General characteristics
- Type: Patrol vessel
- Tonnage: 539 GRT
- Length: 217 ft (66 m)
- Beam: 28 ft 6 in (8.69 m)
- Draft: 13 ft 6 in (4.11 m)
- Propulsion: Steam engine
- Speed: 17 knots (31 km/h; 20 mph)
- Complement: 113
- Armament: 2 × 3 in (76 mm) guns; 2 machine guns;

= USS Druid =

Patrol vessel of the United States Navy

USS Druid (SP-321) was a private yacht launched 10 February 1902 as Rheclair that was built for Daniel G. Reid. Reid sold the yacht to Senator Nelson W. Aldrich who renamed the yacht Nirvana only just over a year before his death. Aldrich's estate chartered Nirvana to John Wanamaker until it was bought by his son Rodman Wanamaker who used the yacht for cruising until a fire on 14 December 1916, just before a cruise south, severely damaged the vessel.

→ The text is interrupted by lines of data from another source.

@[simp] theorem State.endWalk_keeps (s : State) (w : Walk) (tail : Option Nat) :
    (s.endWalk w tail).unit = s.unit ∧ (s.endWalk w tail).tick = s.tick ∧ (s.endWalk w tail).regs = s.regs ∧
    (s.endWalk w tail).emit = s.emit ∧ (s.endWalk w tail).text = s.text ∧ (s.endWalk w tail).ret = s.ret ∧
    (s.endWalk w tail).sec = s.sec ∧ (s.endWalk w tail).mgmt = s.mgmt ∧ (s.endWalk w tail).pwr = s.pwr ∧
    (s.endWalk w tail).pending = s.pending := by
  have key : ∀ x : State, (x.unit, x.tick, x.regs, x.emit, x.text, x.ret, x.sec, x.mgmt, x.pwr, x.pending) = (s.unit, s.tick, s.regs, s.emit, s.text, s.ret, s.sec, s.mgmt, s.pwr, s.pending) → x.unit = s.unit ∧ x.tick = s.tick ∧ x.regs = s.regs ∧ x.emit = s.emit ∧ x.text = s.text ∧ x.ret = s.ret ∧ x.sec = s.sec ∧ x.mgmt = s.mgmt ∧ x.pwr = s.pwr ∧ x.pending = s.pending := by intro x h; simpa using h
  refine key _ ?_
  unfold State.endWalk
  dsimp only
  split
  · split <;> split <;> split <;> simp
  · next s1 e =>
    have k0 := State.readyTo_keeps _ _ _ e
    have k : s1.unit = s.unit ∧ s1.tick = s.tick ∧ s1.regs = s.regs ∧ s1.emit = s.emit ∧ s1.text = s.text ∧ s1.ret = s.ret ∧ s1.sec = s.sec ∧ s1.mgmt = s.mgmt ∧ s1.pwr = s.pwr ∧ s1.pending = s.pending := by
      simp at k0
      simp [k0]
    clear k0 e
    (repeat' split) <;> first | (simp; done) | (simp; exact k)

@[simp] theorem State.stopWalk_keeps (s : State) (w : Walk) :
    (s.stopWalk w).unit = s.unit ∧ (s.stopWalk w).tick = s.tick ∧ (s.stopWalk w).regs = s.regs ∧ (s.stopWalk w).emit = s.emit ∧
    (s.stopWalk w).text = s.text ∧ (s.stopWalk w).ret = s.ret ∧ (s.stopWalk w).sec = s.sec ∧ (s.stopWalk w).mgmt = s.mgmt ∧
    (s.stopWalk w).pwr = s.pwr ∧ (s.stopWalk w).pending = s.pending := by
  unfold State.stopWalk
  split <;> simp

@[simp] theorem State.startWalk_keeps (s : State) (id : Nat) (serial : Nat) (resume : Bool) (toks : List LogTok) :
    (s.startWalk id serial resume toks).unit = s.unit ∧ (s.startWalk id serial resume toks).tick = s.tick ∧
    (s.startWalk id serial resume toks).regs = s.regs ∧ (s.startWalk id serial resume toks).emit = s.emit ∧
    (s.startWalk id serial resume toks).text = s.text ∧ (s.startWalk id serial resume toks).ret = s.ret ∧
    (s.startWalk id serial resume toks).sec = s.sec ∧ (s.startWalk id serial resume toks).mgmt = s.mgmt ∧
    (s.startWalk id serial resume toks).pwr = s.pwr ∧ (s.startWalk id serial resume toks).pending = s.pending := by
  simp [State.startWalk]

@[simp] theorem State.pubsFault_keeps (s : State) (ix : Nat) :
    (s.pubsFault ix).unit = s.unit ∧ (s.pubsFault ix).free = s.free ∧ (s.pubsFault ix).tick = s.tick ∧
    (s.pubsFault ix).regs = s.regs ∧ (s.pubsFault ix).emit = s.emit ∧ (s.pubsFault ix).ret = s.ret ∧ (s.pubsFault ix).sec = s.sec ∧
    (s.pubsFault ix).mgmt = s.mgmt ∧ (s.pubsFault ix).pwr = s.pwr ∧ (s.pubsFault ix).pending = s.pending := by
  simp [State.pubsFault]

@[simp] theorem State.recFault_keeps (s : State) (ix : Nat) :
    (s.recFault ix).unit = s.unit ∧ (s.recFault ix).free = s.free ∧ (s.recFault ix).tick = s.tick ∧ (s.recFault ix).regs = s.regs ∧
    (s.recFault ix).emit = s.emit ∧ (s.recFault ix).ret = s.ret ∧ (s.recFault ix).sec = s.sec ∧ (s.recFault ix).mgmt = s.mgmt ∧
    (s.recFault ix).pwr = s.pwr ∧ (s.recFault ix).pending = s.pending := by
  simp [State.recFault]

@[simp] theorem State.searchSlot_keeps (s : State) (w : Walk) (bad : Bool) :
    (s.searchSlot w bad).unit = s.unit ∧ (s.searchSlot w bad).tick = s.tick ∧ (s.searchSlot w bad).regs = s.regs ∧
    (s.searchSlot w bad).emit = s.emit ∧ (s.searchSlot w bad).ret = s.ret ∧ (s.searchSlot w bad).sec = s.sec ∧
    (s.searchSlot w bad).mgmt = s.mgmt ∧ (s.searchSlot w bad).pwr = s.pwr ∧ (s.searchSlot w bad).pending = s.pending := by
  unfold State.searchSlot; dsimp only; (repeat' split) <;> simp

@[simp] theorem State.tailSlot_keeps (s : State) (w : Walk) (bad : Bool) :
    (s.tailSlot w bad).unit = s.unit ∧ (s.tailSlot w bad).tick = s.tick ∧ (s.tailSlot w bad).regs = s.regs ∧
    (s.tailSlot w bad).emit = s.emit ∧ (s.tailSlot w bad).ret = s.ret ∧ (s.tailSlot w bad).sec = s.sec ∧
    (s.tailSlot w bad).mgmt = s.mgmt ∧ (s.tailSlot w bad).pwr = s.pwr ∧ (s.tailSlot w bad).pending = s.pending := by
  simp [State.tailSlot]

@[simp] theorem State.modPub_keeps (s : State) (serial : Nat) (f : Pub → Pub) :
    (s.modPub serial f).unit = s.unit ∧ (s.modPub serial f).free = s.free ∧ (s.modPub serial f).tick = s.tick ∧
    (s.modPub serial f).regs = s.regs ∧ (s.modPub serial f).ctrs = s.ctrs ∧ (s.modPub serial f).host = s.host ∧
    (s.modPub serial f).sess = s.sess ∧ (s.modPub serial f).fab = s.fab ∧ (s.modPub serial f).att = s.att ∧
    (s.modPub serial f).beat = s.beat ∧ (s.modPub serial f).emit = s.emit ∧ (s.modPub serial f).text = s.text ∧
    (s.modPub serial f).cores = s.cores ∧ (s.modPub serial f).ret = s.ret ∧ (s.modPub serial f).link = s.link ∧
    (s.modPub serial f).part = s.part ∧ (s.modPub serial f).sec = s.sec ∧ (s.modPub serial f).ckpt = s.ckpt ∧
    (s.modPub serial f).mgmt = s.mgmt ∧ (s.modPub serial f).pwr = s.pwr ∧ (s.modPub serial f).out = s.out ∧
    (s.modPub serial f).pending = s.pending := by
  exact ⟨rfl, rfl, rfl, rfl, rfl, rfl, rfl, rfl, rfl, rfl, rfl, rfl, rfl, rfl, rfl, rfl, rfl, rfl, rfl, rfl, rfl, rfl⟩

@[simp] theorem State.pubFail_keeps (s : State) (q : Pub) (st : Status) :
    (s.pubFail q st).unit = s.unit ∧ (s.pubFail q st).free = s.free ∧ (s.pubFail q st).tick = s.tick ∧
    (s.pubFail q st).regs = s.regs ∧ (s.pubFail q st).att = s.att ∧ (s.pubFail q st).emit = s.emit ∧
    (s.pubFail q st).text = s.text ∧ (s.pubFail q st).ret = s.ret ∧ (s.pubFail q st).link = s.link ∧ (s.pubFail q st).sec = s.sec ∧
    (s.pubFail q st).ckpt = s.ckpt ∧ (s.pubFail q st).mgmt = s.mgmt ∧ (s.pubFail q st).pwr = s.pwr ∧
    (s.pubFail q st).pending = s.pending := by
  simp [State.pubFail]

@[simp] theorem State.pubNoSpace_keeps (s : State) (q : Pub) :
    (s.pubNoSpace q).unit = s.unit ∧ (s.pubNoSpace q).free = s.free ∧ (s.pubNoSpace q).tick = s.tick ∧
    (s.pubNoSpace q).regs = s.regs ∧ (s.pubNoSpace q).att = s.att ∧ (s.pubNoSpace q).emit = s.emit ∧
    (s.pubNoSpace q).text = s.text ∧ (s.pubNoSpace q).ret = s.ret ∧ (s.pubNoSpace q).link = s.link ∧ (s.pubNoSpace q).sec = s.sec ∧
    (s.pubNoSpace q).ckpt = s.ckpt ∧ (s.pubNoSpace q).mgmt = s.mgmt ∧ (s.pubNoSpace q).pwr = s.pwr ∧
    (s.pubNoSpace q).pending = s.pending := by
  simp [State.pubNoSpace]

@[simp] theorem State.reserveTail_keeps (s : State) (q : Pub) (t : Nat) :
    (s.reserveTail q t).unit = s.unit ∧ (s.reserveTail q t).free = s.free ∧ (s.reserveTail q t).tick = s.tick ∧
    (s.reserveTail q t).regs = s.regs ∧ (s.reserveTail q t).ctrs = s.ctrs ∧ (s.reserveTail q t).host = s.host ∧
    (s.reserveTail q t).sess = s.sess ∧ (s.reserveTail q t).fab = s.fab ∧ (s.reserveTail q t).att = s.att ∧
    (s.reserveTail q t).beat = s.beat ∧ (s.reserveTail q t).emit = s.emit ∧ (s.reserveTail q t).text = s.text ∧
    (s.reserveTail q t).cores = s.cores ∧ (s.reserveTail q t).ret = s.ret ∧ (s.reserveTail q t).link = s.link ∧
    (s.reserveTail q t).sec = s.sec ∧ (s.reserveTail q t).ckpt = s.ckpt ∧ (s.reserveTail q t).mgmt = s.mgmt ∧
    (s.reserveTail q t).pwr = s.pwr ∧ (s.reserveTail q t).out = s.out ∧ (s.reserveTail q t).pending = s.pending := by
  exact ⟨rfl, rfl, rfl, rfl, rfl, rfl, rfl, rfl, rfl, rfl, rfl, rfl, rfl, rfl, rfl, rfl, rfl, rfl, rfl, rfl, rfl⟩

@[simp] theorem State.pubDone_keeps (s : State) (q : Pub) :
    (s.pubDone q).unit = s.unit ∧ (s.pubDone q).free = s.free ∧ (s.pubDone q).tick = s.tick ∧ (s.pubDone q).regs = s.regs ∧
    (s.pubDone q).att = s.att ∧ (s.pubDone q).beat = s.beat ∧ (s.pubDone q).emit = s.emit ∧ (s.pubDone q).text = s.text ∧
    (s.pubDone q).cores = s.cores ∧ (s.pubDone q).ret = s.ret ∧ (s.pubDone q).link = s.link ∧ (s.pubDone q).part = s.part ∧
    (s.pubDone q).sec = s.sec ∧ (s.pubDone q).mgmt = s.mgmt ∧ (s.pubDone q).pwr = s.pwr ∧ (s.pubDone q).pending = s.pending := by
  simp [State.pubDone]

@[simp] theorem State.pubSwitch_keeps (s : State) (q : Pub) :
    (s.pubSwitch q).unit = s.unit ∧ (s.pubSwitch q).free = s.free ∧ (s.pubSwitch q).tick = s.tick ∧ (s.pubSwitch q).regs = s.regs ∧
    (s.pubSwitch q).host = s.host ∧ (s.pubSwitch q).att = s.att ∧ (s.pubSwitch q).emit = s.emit ∧ (s.pubSwitch q).text = s.text ∧
    (s.pubSwitch q).ret = s.ret ∧ (s.pubSwitch q).link = s.link ∧ (s.pubSwitch q).sec = s.sec ∧ (s.pubSwitch q).ckpt = s.ckpt ∧
    (s.pubSwitch q).mgmt = s.mgmt ∧ (s.pubSwitch q).pwr = s.pwr ∧ (s.pubSwitch q).out = s.out ∧
    (s.pubSwitch q).pending = s.pending := by
  simp [State.pubSwitch]

@[simp] theorem State.pubStep_keeps (s : State) (q : Pub) :
    (s.pubStep q).unit = s.unit ∧ (s.pubStep q).free = s.free ∧ (s.pubStep q).tick = s.tick ∧ (s.pubStep q).regs = s.regs ∧
    (s.pubStep q).att = s.att ∧ (s.pubStep q).emit = s.emit ∧ (s.pubStep q).text = s.text ∧ (s.pubStep q).ret = s.ret ∧
    (s.pubStep q).link = s.link ∧ (s.pubStep q).sec = s.sec ∧ (s.pubStep q).mgmt = s.mgmt ∧ (s.pubStep q).pwr = s.pwr ∧
    (s.pubStep q).pending = s.pending := by
  unfold State.pubStep; dsimp only; (repeat' split) <;> simp

@[simp] theorem State.pubSlot_keeps (s : State) (q : Pub) :
    (s.pubSlot q).unit = s.unit ∧ (s.pubSlot q).free = s.free ∧ (s.pubSlot q).tick = s.tick ∧ (s.pubSlot q).regs = s.regs ∧
    (s.pubSlot q).att = s.att ∧ (s.pubSlot q).emit = s.emit ∧ (s.pubSlot q).text = s.text ∧ (s.pubSlot q).ret = s.ret ∧
    (s.pubSlot q).link = s.link ∧ (s.pubSlot q).sec = s.sec ∧ (s.pubSlot q).mgmt = s.mgmt ∧ (s.pubSlot q).pwr = s.pwr ∧
    (s.pubSlot q).pending = s.pending := by
  unfold State.pubSlot; dsimp only; (repeat' split) <;> simp

@[simp] theorem State.retireDone_keeps (s : State) (r : Retire) :
    (s.retireDone r).unit = s.unit ∧ (s.retireDone r).free = s.free ∧ (s.retireDone r).tick = s.tick ∧
    (s.retireDone r).regs = s.regs ∧ (s.retireDone r).sess = s.sess ∧ (s.retireDone r).fab = s.fab ∧ (s.retireDone r).att = s.att ∧
    (s.retireDone r).beat = s.beat ∧ (s.retireDone r).emit = s.emit ∧ (s.retireDone r).text = s.text ∧
    (s.retireDone r).cores = s.cores ∧ (s.retireDone r).ret = s.ret ∧ (s.retireDone r).link = s.link ∧
    (s.retireDone r).sec = s.sec ∧ (s.retireDone r).ckpt = s.ckpt ∧ (s.retireDone r).mgmt = s.mgmt ∧ (s.retireDone r).pwr = s.pwr ∧
    (s.retireDone r).pending = s.pending := by
  unfold State.retireDone
  split <;> simp

@[simp] theorem State.putRetire_keeps (s : State) (r : Retire) (q : Retire) :
    (s.putRetire r q).unit = s.unit ∧ (s.putRetire r q).free = s.free ∧ (s.putRetire r q).tick = s.tick ∧
    (s.putRetire r q).regs = s.regs ∧ (s.putRetire r q).ctrs = s.ctrs ∧ (s.putRetire r q).host = s.host ∧
    (s.putRetire r q).sess = s.sess ∧ (s.putRetire r q).fab = s.fab ∧ (s.putRetire r q).att = s.att ∧
    (s.putRetire r q).beat = s.beat ∧ (s.putRetire r q).emit = s.emit ∧ (s.putRetire r q).text = s.text ∧
    (s.putRetire r q).cores = s.cores ∧ (s.putRetire r q).ret = s.ret ∧ (s.putRetire r q).link = s.link ∧
    (s.putRetire r q).part = s.part ∧ (s.putRetire r q).sec = s.sec ∧ (s.putRetire r q).ckpt = s.ckpt ∧
    (s.putRetire r q).mgmt = s.mgmt ∧ (s.putRetire r q).pwr = s.pwr ∧ (s.putRetire r q).out = s.out ∧
    (s.putRetire r q).pending = s.pending := by
  exact ⟨rfl, rfl, rfl, rfl, rfl, rfl, rfl, rfl, rfl, rfl, rfl, rfl, rfl, rfl, rfl, rfl, rfl, rfl, rfl, rfl, rfl, rfl⟩

@[simp] theorem State.retireSlot_keeps (s : State) (r : Retire) :
    (s.retireSlot r).unit = s.unit ∧ (s.retireSlot r).free = s.free ∧ (s.retireSlot r).tick = s.tick ∧
    (s.retireSlot r).regs = s.regs ∧ (s.retireSlot r).att = s.att ∧ (s.retireSlot r).emit = s.emit ∧
    (s.retireSlot r).text = s.text ∧ (s.retireSlot r).ret = s.ret ∧ (s.retireSlot r).link = s.link ∧ (s.retireSlot r).sec = s.sec ∧
    (s.retireSlot r).ckpt = s.ckpt ∧ (s.retireSlot r).mgmt = s.mgmt ∧ (s.retireSlot r).pwr = s.pwr ∧
    (s.retireSlot r).pending = s.pending := by
  unfold State.retireSlot
  split <;> simp

@[simp] theorem State.startLearn_keeps (s : State) (id : Nat) (b : Nat) :
    (s.startLearn id b).unit = s.unit ∧ (s.startLearn id b).free = s.free ∧ (s.startLearn id b).tick = s.tick ∧
    (s.startLearn id b).regs = s.regs ∧ (s.startLearn id b).ctrs = s.ctrs ∧ (s.startLearn id b).host = s.host ∧
    (s.startLearn id b).fab = s.fab ∧ (s.startLearn id b).att = s.att ∧ (s.startLearn id b).beat = s.beat ∧
    (s.startLearn id b).emit = s.emit ∧ (s.startLearn id b).text = s.text ∧ (s.startLearn id b).cores = s.cores ∧
    (s.startLearn id b).ret = s.ret ∧ (s.startLearn id b).link = s.link ∧ (s.startLearn id b).part = s.part ∧
    (s.startLearn id b).sec = s.sec ∧ (s.startLearn id b).ckpt = s.ckpt ∧ (s.startLearn id b).mgmt = s.mgmt ∧
    (s.startLearn id b).pwr = s.pwr ∧ (s.startLearn id b).out = s.out ∧ (s.startLearn id b).pending = s.pending := by
  simp [State.startLearn]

He chartered an alternate vessel for his trip south and, after full repairs, the yacht was sold to Walter W. Dwyer who gave it the name Druid with intentions to sell the yacht to the government in order to finance a shipyard venture in Pensacola, Florida.

Druid was purchased for $90,000 by the United States Navy, commissioned USS Druid on 17 September 1917 and converted into a patrol vessel in commission from 1917 to 1919. She was sent to the European coast and the Mediterranean to protect Allied shipping from German submarines and other dangers.

After a little over four months in reserve Druid was decommissioned on 28 May 1919 and sold on 10 September 1919 to Carl K. MacFadden who renamed the vessel Maracay and sold it to Venezuelan buyers by 30 June 1922 when the List of Merchant Vessels of the United States shows it among those changing to foreign interest.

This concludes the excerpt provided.